Budget, RSU, langue … : à la veille du RGPH 2024, Lahlimi fait un dernier point
A compter de ce 30 août 55 000 enquêteurs parcourront les rues du Maroc pour mener pendant deux jours la dernière étape de leur préparation du recensement général de la population et de l’habitat (RGPH) 2024, qui sera lancé effectivement le dimanche 1er septembre : connaître « à cœur » les zones qui leur sont confiées sur les 38 000 districts de recensement découpés, les chemins à emprunter, les habitants de la région et ses différents équipements et bâtiments.
Deux années de préparation ont précédé cette étape, « d’extrême importance » pour le pays, selon le Haut-commissaire au plan, Ahmed Lahlimi Alami et durant lesquels, d’importants moyens financiers, humains et logistiques ont été mobilisés. Lors d’une conférence de presse tenue ce 29 août, Lahlimi Alami a tenu à faire un dernier point pour répondre aux différentes questions soulevées autour du RGPH 2024, mais surtout mettre fin aux polémiques qui l’entourent.
Un budget de près de 1,5 MMDH géré en « toute transparence »
Le RGPH est un processus qui « relève de la souveraineté même du Maroc (…) et qui répond aux engagements du royaume vis-à-vis des instances internationales ». C’est dans ces termes que Lahlimi décrit cette opération nationale, de quoi mettre en exergue son importance. Dans cet esprit, aucun moyen n’a été lésiné pour réussir le recensement qui se déroule cette année sous le signe la digitalisation et de « l’optimisme ».

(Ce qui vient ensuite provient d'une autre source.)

/-! ### Saves -/

/-- The items of a save do not depend on the size of the save partition. -/
theorem saveItems_setEnt (s : State) (v : Nat) : (s.setEnt (key 0x27E0 8) v).saveItems = s.saveItems := by
  have h : ∀ j, j ≠ key 0x27E0 8 → (s.setEnt (key 0x27E0 8) v).ent j = s.ent j := fun j hj => State.setEnt_ent_other s _ _ _ hj
  have hf : ∀ j f, j ≠ key 0x27E0 8 → (s.setEnt (key 0x27E0 8) v).fld j f = s.fld j f := fun j f hj => by
    unfold State.fld; rw [h j hj]
  have hr : ∀ p, (s.setEnt (key 0x27E0 8) v).saveRegions p = s.saveRegions p := by
    intro p
    unfold State.saveRegions
    refine List.filterMap_congr ?_
    intro i hi
    have hi := List.mem_range.mp hi
    have hk : key (0x2700 + p) (0x10 + i) ≠ key 0x27E0 8 := by unfold key; omega
    simp only [State.flag, hf _ _ hk]
    rfl
  have ht : (s.setEnt (key 0x27E0 8) v).virtualTiles = s.virtualTiles := by
    unfold State.virtualTiles
    simp only [State.setEnt_grade, State.ptile, State.pcol]
    refine congrArg List.flatten (List.map_congr_left ?_)
    intro r hr
    refine List.map_congr_left ?_
    intro c hc
    simp only [State.setEnt_net]
    rfl
  have ha : (s.setEnt (key 0x27E0 8) v).avgItems = s.avgItems := by
    unfold State.avgItems
    have hq : ∀ q, q < 20 → (s.setEnt (key 0x27E0 8) v).quayCodes q = s.quayCodes q := by
      intro q hq
      unfold State.quayCodes State.laneCount State.blocksPer State.sampleWidth kConv
      refine congrArg List.sum (List.map_congr_left ?_)
      intro g hg
      have hg := List.mem_range.mp hg
      rw [hf (key (0x2200 + q) (2 + g)) _ (by unfold key; omega), hf (key (0x2200 + q) (2 + g)) _ (by unfold key; omega),
        hf (key (0x2200 + q) (6 + g)) _ (by unfold key; omega)]
    have hl : (fun q => (s.setEnt (key 0x27E0 8) v).flag (kAvg q) avg_avg_enable) = fun q => s.flag (kAvg q) avg_avg_enable := by
      funext q
      unfold State.flag
      rw [hf (kAvg q) _ (by unfold kAvg key; omega)]
    rw [hl]
    refine congrArg List.flatten (List.map_congr_left ?_)
    intro q hm
    rw [hq q (List.mem_range.mp (List.mem_filter.mp hm).1)]
  unfold State.saveItems State.tileItems
  simp only [ht, ha, hr]

theorem leBytes_length (n v : Nat) : (leBytes n v).length = n := by
  induction n generalizing v with
  | zero => rfl
  | succ n ih => simp [leBytes, ih]

/-- The length of a save image. -/
theorem saveImage_length (s : State) : s.saveImage.length = 128 + (s.saveItems.map (fun x => x.bytes)).sum := by
  simp [State.saveImage, State.saveBody, leBytes_length, List.length_flatMap]

/-- A parked job whose save partition takes its image exactly. -/
theorem wit_SavesParkCopyAndRestore_copy :
    ∃ s : State, s.job.saving = 2 ∧ s.saveFits s.saveImage.length = true ∧ (0 : Nat) ≠ 2 ∧ s.rst.ddrZero = true := by
  let b : State := { State.reset with job := { saving := 2 }, rst := { ddrZero := true } }
  refine ⟨b.setEnt (key 0x27E0 8) b.saveImage.length, rfl, ?_, by decide, rfl⟩
  have h : (b.setEnt (key 0x27E0 8) b.saveImage.length).ent (key 0x2F00 3) = 0 :=
    (State.setEnt_ent_other b _ _ _ (by decide)).trans (by decide +kernel)
  unfold State.saveFits
  rw [h, State.setEnt_ent_same, saveImage_length, saveImage_length, saveItems_setEnt]
  simp

/-- One whose save partition is empty. -/
theorem wit_SavesParkCopyAndRestore_noSpace :
    let s : State := { State.reset with job := { saving := 2 } }
    s.job.saving = 2 ∧ s.saveFits s.saveImage.length = false := by
  intro s
  refine ⟨rfl, ?_⟩
  have h : s.ent (key 0x27E0 8) = 0 := by decide +kernel
  unfold State.saveFits
  rw [h, saveImage_length]
  simp

/-- The header of a save of an image with digest 0 and no body. -/
def bareHeader : Nat :=
  0x46535631 + 2 ^ 32 + 2 ^ 48 * gradeCode .fqt7640 + 2 ^ 448 * 128 + 2 ^ 512 * sha256Nat []

/-- A save at a period boundary, drained and quiet, and not drained; a restore of a save, of no save, of one that is broken. -/
theorem wit_SavesParkCopyAndRestore :
    let at_ := fun (n : Nat) => ({ putEnt (put running [(kJob, jst_job_state, n)]) [(key 0x2F10 3, 32), (key 0x27E0 8, 128)] with
      clk := 3000, rst := { available := true, ddrZero := true } } : State)
    let held := { at_ PAUSED with job := { (at_ PAUSED).job with saving := 1, heldFrom := some 0 } }
    let none_ := { held with job := { held.job with heldFrom := none } }
    let stored := fun (h : Nat) => { at_ LOADED with mem := writeBytes [] (ddrBase + (at_ LOADED).saveBase) (leBytes 128 h) }
    ((at_ PAUSED).jobOpen = true ∧ (at_ PAUSED).copying = false ∧ (at_ PAUSED).saveAgreed = true ∧ (at_ PAUSED).jobState = PAUSED ∧
      (at_ PAUSED).flag kJob jst_parked = false ∧ (at_ PAUSED).job.resumeParked = false) ∧
    (held.job.saving = 1 ∧ held.jobState = PAUSED ∧ held.job.bound = true ∧ held.job.s0 ≤ held.clk ∧
      (held.clk - held.job.s0) % held.P = 0 ∧ held.ent (key 0x2F00 5) ≤ held.drained ∧ held.gridQuiet = true) ∧
    (putEnt none_ [(key 0x2F00 5, 1)]).drained < (putEnt none_ [(key 0x2F00 5, 1)]).ent (key 0x2F00 5) ∧
    (let s := put held [(kSvs, svs_save_state, 1)]
     s.jobState = PAUSED ∧ s.jobOpen = true ∧ s.saveAgreed = true ∧ s.copying = true ∧ s.job.saving ∈ [1, 2] ∧
       s.flag kJob jst_parked = false ∧ s.job.resumeParked = false) ∧
    (let s := put (at_ LOADED) [(kSvs, svs_save_state, 1)]
     s.jobState = LOADED ∧ s.jobOpen = true ∧ s.saveAgreed = true ∧ s.copying = true) ∧
    ((at_ LOADED).jobState = LOADED ∧ (at_ LOADED).jobOpen = true ∧ (at_ LOADED).copying = false ∧ (at_ LOADED).saveAgreed = true) ∧
    (stored bareHeader).restoreRefusal = none ∧ (at_ LOADED).restoreRefusal = some 3 ∧
    (stored (bareHeader + 2 ^ 512)).restoreRefusal = some 4 ∧
    ((at_ LOADED).restartRuns = false ∧ (put (at_ LOADED) [(kRsts, rsts_restart_state, 3)]).restartRuns = true) ∧
    (let s := { at_ LOADED with job := { (at_ LOADED).job with saving := 3 } }
     s.job.saving = 3 ∧ s.jobState = LOADED ∧ s.saveBad = false ∧
      ({ s with tend := { badMem := [(ddrBase + s.saveBase) / 64] } } : State).saveBad = true) := by decide +kernel

/-- `armable` in a restart that has come to the arming checks. -/
def rearm (l : List (Nat × Fld × Nat)) : State := armable ((kRsts, rsts_restart_state, 4) :: l)

theorem rearm_checks :
    let s := rearm []
    let dry := rearm [(key 0x2200 1, quay_land_enable, 0)]
    let brk := rearm [(kHctl, hctl_harbour_enable, 1), (key 0x2E00 1, tctl_lock_required, 1), (key 0x2D00 1, bctl_berth_size, 2)]
    (s.jobState = LOADED ∧ s.fld kRsts rsts_restart_state = 4 ∧ (s.setEnt kMenuCrc 1291955814).armRefused = false ∧
      (s.setEnt kMenuCrc 1291955814).harbourBroken = false) ∧
    (dry.jobState = LOADED ∧ dry.fld kRsts rsts_restart_state = 4 ∧ (dry.setEnt kMenuCrc 1291955814).armRefused = true) ∧
    (brk.jobState = LOADED ∧ brk.fld kRsts rsts_restart_state = 4 ∧ (brk.setEnt kMenuCrc 1291955814).armRefused = false ∧
      (brk.setEnt kMenuCrc 1291955814).harbourBroken = true) := by decide +kernel

/-- A restart whose arming checks pass, one whose checks fail, and one whose harbour faults it. -/
theorem wit_RestartsTakeTheJobBack_arm :
    let v := fun (u : State) => u.setEnt kMenuCrc (crc32c u.menuImage)
    let s := rearm []
    let dry := rearm [(key 0x2200 1, quay_land_enable, 0)]
    let brk := rearm [(kHctl, hctl_harbour_enable, 1), (key 0x2E00 1, tctl_lock_required, 1), (key 0x2D00 1, bctl_berth_size, 2)]
    (s.jobState = LOADED ∧ s.fld kRsts rsts_restart_state = 4 ∧ (v s).armRefused = false ∧ (v s).harbourBroken = false) ∧
    (dry.jobState = LOADED ∧ dry.fld kRsts rsts_restart_state = 4 ∧ (v dry).armRefused = true) ∧
    (brk.jobState = LOADED ∧ brk.fld kRsts rsts_restart_state = 4 ∧ (v brk).armRefused = false ∧ (v brk).harbourBroken = true) := by
  intro v s dry brk
  simp only [v]
  rw [crc_of_menu s (menu_of _ ⟨by decide, by decide⟩ (by decide +kernel)),
    crc_of_menu dry (menu_of _ ⟨by decide, by decide⟩ (by decide +kernel)),
    crc_of_menu brk (menu_of _ ⟨by decide, by decide⟩ (by decide +kernel))]
  exact rearm_checks

/-- A job that faulted and was told: one that may restart, and one for each refusal; one that reloads with no image; one that
restores a save, and one whose save is broken; a berth that restarts together, its frames come from both positions, one missing
in time and too late; a memory fault of a tile whose row group has its spare, and not. -/
theorem wit_RestartsTakeTheJobBack :
    let s := put State.reset [(kJob, jst_job_state, FAULTED), (kRsts, rsts_restart_state, 1), (kSpr 0, spr_spare_ok, 1)]
    let f := fun (fam c d : Nat) => ({ family := fam, cause := c, loc := loc 1 0, frame := 0, detail := d } : FaultRec)
    let limit := put s [(key 0x3000 2, rctl_restart_limit, 0)]
    let again := { s with job := { s.job with lastReport := some s.reportKey } }
    let noSpare := { put s [(kSpr 0, spr_spare_ok, 0)] with flt := { recs := [f 9 2 0] } }
    let touched := put s [(kRsts, rsts_library_touched, 1)]
    let hot := { s with tele := { hold := true } }
    let link := { s with flt := { recs := [f 11 1 0] } }
    let sram := { s with flt := { recs := [f 9 1 (64 * 513)] } }
    let used := { sram with tend := { spareGroups := [(0, [1])] } }
    let b := { put s [(key 0x2D00 1, bctl_moored, 1), (key 0x2D00 1, bctl_berth_size, 2)] with
      job := { period := 1000, fper := 1000, wasStarted := true } }
    let both := { b with berth := { firstFaulted := [(0, some 7), (1, some 5)] } }
    let one := { b with berth := { firstFaulted := [(0, some 7)] } }
    let late := { one with clk := 12000 }
    let two := put s [(kRsts, rsts_restart_state, 2)]
    let loaded := fun (h : Nat) =>
      let u := putEnt (put State.reset [(kJob, jst_job_state, LOADED), (kRsts, rsts_restart_state, 3)]) [(key 0x27E0 8, 128)]
      { u with rst := { ddrZero := true }, mem := writeBytes [] (ddrBase + u.saveBase) (leBytes 128 h) }
    (s.jobState = FAULTED ∧ s.flt.active = false ∧ s.fld kRsts rsts_restart_state = 1 ∧ s.restartRefusal = 0 ∧ s.job.wasStarted = false) ∧
    limit.restartRefusal = 1 ∧ again.restartRefusal = 2 ∧ (noSpare.restartRefusal = 3 ∧ noSpare.substituted = none ∧
      noSpare.substitution (f 9 2 0) = .retire 0 ∧ noSpare.fld (kSpr 0) spr_spare_ok = 0) ∧ touched.restartRefusal = 4 ∧
    (hot.restartRefusal = 5 ∧ hot.restartFails = true) ∧ (link.restartRefusal = 5 ∧ link.restartFails = true) ∧
    (sram.substitution (f 9 1 (64 * 513)) = .repair 0 513 ∧ used.substitution (f 9 1 (64 * 513)) = .retire 0 ∧ loc 1 0 = 2 ^ 12 + 0) ∧
    (two.jobState = FAULTED ∧ two.fld kRsts rsts_restart_state = 2 ∧ two.reload.2 = false) ∧
    ((loaded bareHeader).jobState = LOADED ∧ (loaded bareHeader).fld kRsts rsts_restart_state = 3 ∧
      (loaded bareHeader).restoreRefusal = none ∧ (loaded bareHeader).saveBad = false) ∧
    ((loaded (bareHeader + 2 ^ 512)).fld kRsts rsts_restart_state = 3 ∧ (loaded (bareHeader + 2 ^ 512)).restoreRefusal = some 4) ∧
    (b.jobState = FAULTED ∧ b.flt.active = false ∧ b.fld kRsts rsts_restart_state = 1 ∧ b.restartRefusal = 0 ∧ b.job.wasStarted = true ∧
      b.together = true ∧ b.berth.restartFrame = none) ∧
    (both.together = true ∧ ∀ m, m < both.berthSize → mget none both.berth.firstFaulted m = some (if m = 0 then 7 else 5)) ∧
    (1 < one.berthSize ∧ mget none one.berth.firstFaulted 1 = none ∧
      earliest ((List.range one.berthSize).filterMap (fun m => mget none one.berth.firstFaulted m)) = some 7 ∧
      later ((7 + (1024 + one.F - 1) / one.F + 2) % 2 ^ 48) (one.frameAt one.clk) = true ∧
      later ((7 + (1024 + late.F - 1) / late.F + 2) % 2 ^ 48) (late.frameAt late.clk) = false) := by decide +kernel

end Sys2Proof.Tests
end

Ainsi, c’est une enveloppe de 1,46 milliards de dirhams (MMDH) qui a été mobilisée sur quatre années, de 2022 à 2025, pour financer les différentes facettes du recensement, selon le Haut-Commissariat au Plan (HCP). Les ressources humaines accaparent la part de lion de ce budget, soit 67 % avec les indemnités des collaborateurs qui s’élèvent à 970 millions de dirhams (MDH). La deuxième plus grande part de ce montant a été allouée aux solutions, équipements et outils digitaux, à hauteur de 200 MDH. Les 20 % restant du budget, soit 280 MDH, a quant à elle permis de couvrir les différentes autres charges, dont notamment le coût des travaux cartographiques, une année avant le RGPH, permettant pour la première fois d’obtenir une vision détaillée du paysage bâti du pays.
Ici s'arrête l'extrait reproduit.